Enéas Sá de Araújo: “O porto estava coalhado de pedaços de navios que haviam sido postos a pique”. Recorda que os Generais Mascarenhas de Moraes e Zenóbio da Costa viajaram no mesmo navio. “No porto houve uma solenidade de recepção ao contingente brasileiro por um general e uma banda de música americana”.
Francisco Gomes diz que, quando os pracinhas desceram do navio, foram confundidos com os alemães pelos italianos: “Devido ao fardamento, que era mais ou menos parecido, eles se confundiram e acharam que éramos parte de um contingente de prisioneiros alemães. Quando foi desfeito o mal-entendido é que fomos verificar a pobreza, a miséria que havia por lá”.
Osvaldo Carnevalli diz que viu muita destruição e situações degradantes entre italianas e soldados do exército americano. “Tudo ao ar livre! Eu fiquei chocado, mas com o tempo acostumei com aquilo. Eu vi, mas não vivi aquilo, porque fui para o front”.

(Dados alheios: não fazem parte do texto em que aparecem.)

/-- The HART modem of a channel (R169 to R171, R174, R175, Tables 5.7 to 5.9). A poll that is due goes out as Command 0 while the link is sought and
as Command 3 while it is ONLINE. A valid reply to Command 3 brings a new set of dynamic variables, one to a pass-through request goes to the host; an
invalid or a missing one counts, and the attempt is repeated while attempts are left. A burst frame of Command 3 brings variables and takes the link
from ONLINE to BURST; without one for twice the period the link is ONLINE again. Completes: hartPoll, hartReply, hartReplyTimeout, hartBurstFrame,
hartBurstTimeout. -/
def Obligations.HartModem : Prop :=
  ∀ (n resp dev : Nat) (data : List Byte) (t : HartTrans) (s : State), n < 192 → resp < 256 → dev < 256 → On s →
    let h := (chanAt s.blk n).hart
    let dynVars := fun (source : Nat) (g : Hart) => g.pv = hartVal data 0 ∧ g.sv = hartVal data 1 ∧ g.tv = hartVal data 2 ∧
      g.qv = hartVal data 3 ∧ g.resp = resp ∧ g.devStatus = dev ∧ g.dvSeq = (h.dvSeq + 1) % 0x10000 ∧ g.dvTick = s.blk.tb ∧ g.source = source
    (h.state = 1 ∨ h.state = 2 ∨ h.state = 4 → h.pollAt ≤ s.blk.tb → h.flight = none → h.queue = [] → hartMay s.blk n = true → Does (.hartPoll n) s fun b =>
      OnlyChan s.blk b n ∧ (chanAt b n).hart = { h with
        pollDue := false, pollAt := s.blk.tb + hartPeriod s.blk n
        flight := some { kind := if h.state = 2 then 1 else 0, sentAt := s.blk.tb } } ∧
      b.out = .hart n (List.replicate (max 5 h.preambles) 0xFF ++ hartFrame s.blk n { kind := if h.state = 2 then 1 else 0 }) :: s.blk.out) ∧
    (h.flight = some t → t.kind = 1 → Does (.hartReply n true resp dev data) s fun b => OnlyChan s.blk b n ∧ dynVars 1 (chanAt b n).hart) ∧
    (∀ d, h.flight = some t → t.kind = 3 → descAt s.blk t.ring t.idx = some d → Does (.hartReply n true resp dev data) s fun b =>
      ∃ q, q = hartReplyBytes 0 resp dev data ∧ (ring b t.ring).fetched = withDone (ring s.blk t.ring).fetched t.idx
        { status := stOK, result := w32 q.length, tick := s.blk.tb, reply := q.take (cmdLen d) }) ∧
    (h.flight = some t → t.failed < hartRetries s.blk n → hartMay s.blk n = true → Does (.hartReply n false resp dev data) s fun b => OnlyChan s.blk b n ∧
      (chanAt b n).hart.errors = sat16 h.errors 1 ∧
      (chanAt b n).hart.flight = some { t with failed := t.failed + 1, invalid := true, sentAt := s.blk.tb }) ∧
    (h.flight = some t → t.failed < hartRetries s.blk n → hartMay s.blk n = true → t.sentAt + 25666667 ≤ s.blk.tb → Does (.hartReplyTimeout n) s fun b =>
      OnlyChan s.blk b n ∧ (chanAt b n).hart.errors = sat16 h.errors 1 ∧
      (chanAt b n).hart.flight = some { t with failed := t.failed + 1, sentAt := s.blk.tb }) ∧
    (h.state = 2 ∨ h.state = 3 → Does (.hartBurstFrame n 3 resp dev data) s fun b => OnlyChan s.blk b n ∧ dynVars 2 (chanAt b n).hart ∧
      (chanAt b n).hart.bursts = (h.bursts + 1) % 0x10000 ∧ (chanAt b n).hart.lastBurst = s.blk.tb ∧ (chanAt b n).hart.state = 3) ∧
    (h.state = 3 → h.lastBurst + 2 * hartPeriod s.blk n ≤ s.blk.tb → Does (.hartBurstTimeout n) s fun b =>
      Spared { s.blk with chn := b.chn } b ∧ OnlyChan s.blk b n ∧
      chanAt b n = { chanAt s.blk n with hart := { h with state := 2, pollAt := s.blk.tb + hartPeriod s.blk n } })

/-! Safety (chapters 6 and 7). -/

/-- What a scan leaves (R74, R182, R184, R185, R198, R201, R206, Tables 6.4 and 6.5), in every state in which it starts and within the time its
activity is given: every sample received is processed. With the engine in RUN, no SDO pair is commanded ON unless the engine runs, the role allows it,
no latch of the pair stands and no tripped function acts on it; every port's output is what the functions allow; every function whose demand set
demands is tripped. Outside RUN the pairs, ports and functions stay as they are. A scan that starts before its predecessor has ended trips every
function instead, and keeps its samples for the next. Completes: safetyScan. -/
def Obligations.ScanHoldsSafe : Prop :=
  ∀ (samples : List SafSample) (dur : Nat) (s : State), On s → s.blk.glb.ready = true → s.blk.freeze = none → s.blk.saf.catchUp = false →
    s.blk.tb % 400 = 100 → pointOpen 1 s.blk = true →
    (s.blk.saf.scanEnd ≤ s.blk.tb → isFenced s.blk .growth = true ∨ dur ≤ dCurAt s.blk 1 29 → checkForce s.blk (siteLoc 29) = none →
      Does (.safetyScan samples dur) s fun b => b.saf.scanEnd = s.blk.tb + dur ∧ b.saf.held = [] ∧
        (s.blk.saf.engine = 2 → (∀ p, p < 24 → spType b p = 2 → (pairAt b p).cmd = true → sdoWanted b p = true) ∧
          (∀ n, n < 4 → (portAt b n).out = portWanted b n) ∧
          ∀ f, f < 32 → fnInput b f = true → (fnAt b f).tripped = true) ∧
        (s.blk.saf.engine ≠ 2 → b.saf.pairs = s.blk.saf.pairs ∧ b.saf.ports = s.blk.saf.ports ∧ b.saf.fns = s.blk.saf.fns)) ∧
    (s.blk.tb < s.blk.saf.scanEnd → s.blk.saf.lastCatch = false → openSlot s.blk.flt (locDomain (siteLoc 29)) = none →
      Does (.safetyScan samples dur) s fun b => b.saf.overruns = sat16 s.blk.saf.overruns 1 ∧ Recorded s.blk b 2 (siteLoc 29) ∧
        b.saf.held = s.blk.saf.held ++ samples ∧
        ∀ f, f < 32 → (fnAt b f).tripped = true)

Taltíbio diz, ainda, que o contingente foi recepcionado por um grupo de oficiais e por enfermeiras da FEB, que, ao darem as boas-vindas, já separavam os que estavam em pior estado de saúde. Vários caminhões Chevrolet 40, conduzidos por militares do 6º RI, esperavam pelos pracinhas que estavam chegando. “Perguntei a um dos condutores como era estar na guerra. Ele respondeu, em tom irônico: Aqui é bom! Vocês vão ter tempo para descobrir”.
Os soldados que haviam ficado mais debilitados durante a travessia permaneceram no hospital, em recuperação. José Pereira relata: “As injeções que tomei no Rio de Janeiro acabaram causando uma reação alérgica na pele. Isso, somado à água salgada dos banhos, me deixou em mau estado. Tive de ficar baixado ao hospital até estar curado”. Pereira diz, ainda, que o médico, quando não conseguia diagnosticar alguma enfermidade, costumava dizer: “É a doença da água! Assim que você pisar em terra firme, a doença cura por conta própria”. Como diz, na maioria dos casos, o diagnóstico restou comprovado. Geraldo Sanfelice embra desses efeitos: “De tão fraco que eu estava, precisei ser apoiado pelos amigos, para descer do navio. Em dois ou três dias, estava inteiro. Tanto é verdade, que fui para o front na primeira leva”.
(Depoimentos extraídos de “Vozes da Guerra”, e adaptados pelo autor).